### Data extracts

def dec22 (w : IWord) : Except DecodeError Instr :=
  match (fld w 0 6).toNat with
  | 0 =>
    if fld w 10 1 = 0#1 then chk (fld w 6 4 = 0#4) (.vadds (fld w 23 3) (fld w 20 3) (fld w 17 3) (fld w 14 3) (fld w 11 3))
    else chk (fld w 17 3 = 0#3) (.vaddsScalar (fld w 23 3) (fld w 20 3) (fld w 14 3) (fld w 11 3) (fld w 6 4))
  | 1 =>
    if fld w 10 1 = 0#1 then chk (fld w 6 4 = 0#4) (.vsubs (fld w 23 3) (fld w 20 3) (fld w 17 3) (fld w 14 3) (fld w 11 3))
    else chk (fld w 17 3 = 0#3) (.vsubsScalar (fld w 23 3) (fld w 20 3) (fld w 14 3) (fld w 11 3) (fld w 6 4))
  | 2 =>
    if fld w 10 1 = 0#1 then chk (fld w 6 4 = 0#4) (.vaddsu (fld w 23 3) (fld w 20 3) (fld w 17 3) (fld w 14 3) (fld w 11 3))
    else chk (fld w 17 3 = 0#3) (.vaddsuScalar (fld w 23 3) (fld w 20 3) (fld w 14 3) (fld w 11 3) (fld w 6 4))
  | 3 =>
    if fld w 10 1 = 0#1 then chk (fld w 6 4 = 0#4) (.vsubsu (fld w 23 3) (fld w 20 3) (fld w 17 3) (fld w 14 3) (fld w 11 3))
    else chk (fld w 17 3 = 0#3) (.vsubsuScalar (fld w 23 3) (fld w 20 3) (fld w 14 3) (fld w 11 3) (fld w 6 4))
  | 4 =>
    if fld w 10 1 = 0#1 then chk (fld w 6 4 = 0#4) (.vwmul (fld w 23 3) (fld w 20 3) (fld w 17 3) (fld w 14 3) (fld w 11 3))
    else chk (fld w 17 3 = 0#3) (.vwmulScalar (fld w 23 3) (fld w 20 3) (fld w 14 3) (fld w 11 3) (fld w 6 4))
  | 5 =>
    if fld w 10 1 = 0#1 then chk (fld w 6 4 = 0#4) (.vwmac (fld w 23 3) (fld w 20 3) (fld w 17 3) (fld w 14 3) (fld w 11 3))
    else chk (fld w 17 3 = 0#3) (.vwmacScalar (fld w 23 3) (fld w 20 3) (fld w 14 3) (fld w 11 3) (fld w 6 4))
  | 6 =>
    if fld w 10 1 = 0#1 then chk (fld w 6 4 = 0#4) (.vwmacu (fld w 23 3) (fld w 20 3) (fld w 17 3) (fld w 14 3) (fld w 11 3))
    else chk (fld w 17 3 = 0#3) (.vwmacuScalar (fld w 23 3) (fld w 20 3) (fld w 14 3) (fld w 11 3) (fld w 6 4))
  | 7 =>
    if fld w 10 1 = 0#1 then chk (fld w 6 4 = 0#4) (.vnclip (fld w 23 3) (fld w 20 3) (fld w 17 3) (fld w 14 3) (fld w 11 3))
    else chk (fld w 17 3 = 0#3) (.vnclipScalar (fld w 23 3) (fld w 20 3) (fld w 14 3) (fld w 11 3) (fld w 6 4))
  | 8 =>
    if fld w 10 1 = 0#1 then chk (fld w 6 4 = 0#4) (.vnclipu (fld w 23 3) (fld w 20 3) (fld w 17 3) (fld w 14 3) (fld w 11 3))
    else chk (fld w 17 3 = 0#3) (.vnclipuScalar (fld w 23 3) (fld w 20 3) (fld w 14 3) (fld w 11 3) (fld w 6 4))
  | 9 =>
    if fld w 10 1 = 0#1 then chk (fld w 6 4 = 0#4) (.vssra (fld w 23 3) (fld w 20 3) (fld w 17 3) (fld w 14 3) (fld w 11 3))
    else chk (fld w 17 3 = 0#3) (.vssraScalar (fld w 23 3) (fld w 20 3) (fld w 14 3) (fld w 11 3) (fld w 6 4))
  | _ => .error .reservedSelector

def dec23 (w : IWord) : Except DecodeError Instr :=
  match (fld w 0 6).toNat with
  | 0 =>
    if fld w 10 1 = 0#1 then chk (fld w 6 4 = 0#4) (.vfadd (fld w 23 3) (fld w 20 3) (fld w 17 3) (fld w 14 3) (fld w 11 3))
    else chk (fld w 17 3 = 0#3) (.vfaddScalar (fld w 23 3) (fld w 20 3) (fld w 14 3) (fld w 11 3) (fld w 6 4))
  | 1 =>
    if fld w 10 1 = 0#1 then chk (fld w 6 4 = 0#4) (.vfsub (fld w 23 3) (fld w 20 3) (fld w 17 3) (fld w 14 3) (fld w 11 3))
    else chk (fld w 17 3 = 0#3) (.vfsubScalar (fld w 23 3) (fld w 20 3) (fld w 14 3) (fld w 11 3) (fld w 6 4))
  | 2 =>
    if fld w 10 1 = 0#1 then chk (fld w 6 4 = 0#4) (.vfmul (fld w 23 3) (fld w 20 3) (fld w 17 3) (fld w 14 3) (fld w 11 3))
    else chk (fld w 17 3 = 0#3) (.vfmulScalar (fld w 23 3) (fld w 20 3) (fld w 14 3) (fld w 11 3) (fld w 6 4))
  | 3 =>
    if fld w 10 1 = 0#1 then chk (fld w 6 4 = 0#4) (.vfma (fld w 23 3) (fld w 20 3) (fld w 17 3) (fld w 14 3) (fld w 11 3))
    else chk (fld w 17 3 = 0#3) (.vfmaScalar (fld w 23 3) (fld w 20 3) (fld w 14 3) (fld w 11 3) (fld w 6 4))
  | 4 =>
    if fld w 10 1 = 0#1 then chk (fld w 6 4 = 0#4) (.vfmin (fld w 23 3) (fld w 20 3) (fld w 17 3) (fld w 14 3) (fld w 11 3))
    else chk (fld w 17 3 = 0#3) (.vfminScalar (fld w 23 3) (fld w 20 3) (fld w 14 3) (fld w 11 3) (fld w 6 4))
  | 5 =>
    if fld w 10 1 = 0#1 then chk (fld w 6 4 = 0#4) (.vfmax (fld w 23 3) (fld w 20 3) (fld w 17 3) (fld w 14 3) (fld w 11 3))
    else chk (fld w 17 3 = 0#3) (.vfmaxScalar (fld w 23 3) (fld w 20 3) (fld w 14 3) (fld w 11 3) (fld w 6 4))
  | 6 =>
    if fld w 10 1 = 0#1 then chk (fld w 6 4 = 0#4) (.vfsgnJ (fld w 23 3) (fld w 20 3) (fld w 17 3) (fld w 14 3) (fld w 11 3))
    else chk (fld w 17 3 = 0#3) (.vfsgnJScalar (fld w 23 3) (fld w 20 3) (fld w 14 3) (fld w 11 3) (fld w 6 4))
  | 7 =>
    if fld w 10 1 = 0#1 then chk (fld w 6 4 = 0#4) (.vfsgnN (fld w 23 3) (fld w 20 3) (fld w 17 3) (fld w 14 3) (fld w 11 3))
    else chk (fld w 17 3 = 0#3) (.vfsgnNScalar (fld w 23 3) (fld w 20 3) (fld w 14 3) (fld w 11 3) (fld w 6 4))
  | 8 =>
    if fld w 10 1 = 0#1 then chk (fld w 6 4 = 0#4) (.vfsgnX (fld w 23 3) (fld w 20 3) (fld w 17 3) (fld w 14 3) (fld w 11 3))
    else chk (fld w 17 3 = 0#3) (.vfsgnXScalar (fld w 23 3) (fld w 20 3) (fld w 14 3) (fld w 11 3) (fld w 6 4))
  | 9 => chk (fld w 17 3 = 0#3 ∧ fld w 6 5 = 0#5) (.vfexp2 (fld w 23 3) (fld w 20 3) (fld w 14 3) (fld w 11 3))
  | 10 => chk (fld w 17 3 = 0#3 ∧ fld w 6 5 = 0#5) (.vfrece (fld w 23 3) (fld w 20 3) (fld w 14 3) (fld w 11 3))
  | _ => .error .reservedSelector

### Work required
In the listing above, locate the line containing "0#4) (.vfsub (fld" and the line containing "0#5) (.vfexp2 (fld". Extract those two lines and every line between them, exactly as written, and only those.

### Written answer
    if fld w 10 1 = 0#1 then chk (fld w 6 4 = 0#4) (.vfsub (fld w 23 3) (fld w 20 3) (fld w 17 3) (fld w 14 3) (fld w 11 3))
    else chk (fld w 17 3 = 0#3) (.vfsubScalar (fld w 23 3) (fld w 20 3) (fld w 14 3) (fld w 11 3) (fld w 6 4))
  | 2 =>
    if fld w 10 1 = 0#1 then chk (fld w 6 4 = 0#4) (.vfmul (fld w 23 3) (fld w 20 3) (fld w 17 3) (fld w 14 3) (fld w 11 3))
    else chk (fld w 17 3 = 0#3) (.vfmulScalar (fld w 23 3) (fld w 20 3) (fld w 14 3) (fld w 11 3) (fld w 6 4))
  | 3 =>
    if fld w 10 1 = 0#1 then chk (fld w 6 4 = 0#4) (.vfma (fld w 23 3) (fld w 20 3) (fld w 17 3) (fld w 14 3) (fld w 11 3))
    else chk (fld w 17 3 = 0#3) (.vfmaScalar (fld w 23 3) (fld w 20 3) (fld w 14 3) (fld w 11 3) (fld w 6 4))
  | 4 =>
    if fld w 10 1 = 0#1 then chk (fld w 6 4 = 0#4) (.vfmin (fld w 23 3) (fld w 20 3) (fld w 17 3) (fld w 14 3) (fld w 11 3))
    else chk (fld w 17 3 = 0#3) (.vfminScalar (fld w 23 3) (fld w 20 3) (fld w 14 3) (fld w 11 3) (fld w 6 4))
  | 5 =>
    if fld w 10 1 = 0#1 then chk (fld w 6 4 = 0#4) (.vfmax (fld w 23 3) (fld w 20 3) (fld w 17 3) (fld w 14 3) (fld w 11 3))
    else chk (fld w 17 3 = 0#3) (.vfmaxScalar (fld w 23 3) (fld w 20 3) (fld w 14 3) (fld w 11 3) (fld w 6 4))
  | 6 =>
    if fld w 10 1 = 0#1 then chk (fld w 6 4 = 0#4) (.vfsgnJ (fld w 23 3) (fld w 20 3) (fld w 17 3) (fld w 14 3) (fld w 11 3))
    else chk (fld w 17 3 = 0#3) (.vfsgnJScalar (fld w 23 3) (fld w 20 3) (fld w 14 3) (fld w 11 3) (fld w 6 4))
  | 7 =>
    if fld w 10 1 = 0#1 then chk (fld w 6 4 = 0#4) (.vfsgnN (fld w 23 3) (fld w 20 3) (fld w 17 3) (fld w 14 3) (fld w 11 3))
    else chk (fld w 17 3 = 0#3) (.vfsgnNScalar (fld w 23 3) (fld w 20 3) (fld w 14 3) (fld w 11 3) (fld w 6 4))
  | 8 =>
    if fld w 10 1 = 0#1 then chk (fld w 6 4 = 0#4) (.vfsgnX (fld w 23 3) (fld w 20 3) (fld w 17 3) (fld w 14 3) (fld w 11 3))
    else chk (fld w 17 3 = 0#3) (.vfsgnXScalar (fld w 23 3) (fld w 20 3) (fld w 14 3) (fld w 11 3) (fld w 6 4))
  | 9 => chk (fld w 17 3 = 0#3 ∧ fld w 6 5 = 0#5) (.vfexp2 (fld w 23 3) (fld w 20 3) (fld w 14 3) (fld w 11 3))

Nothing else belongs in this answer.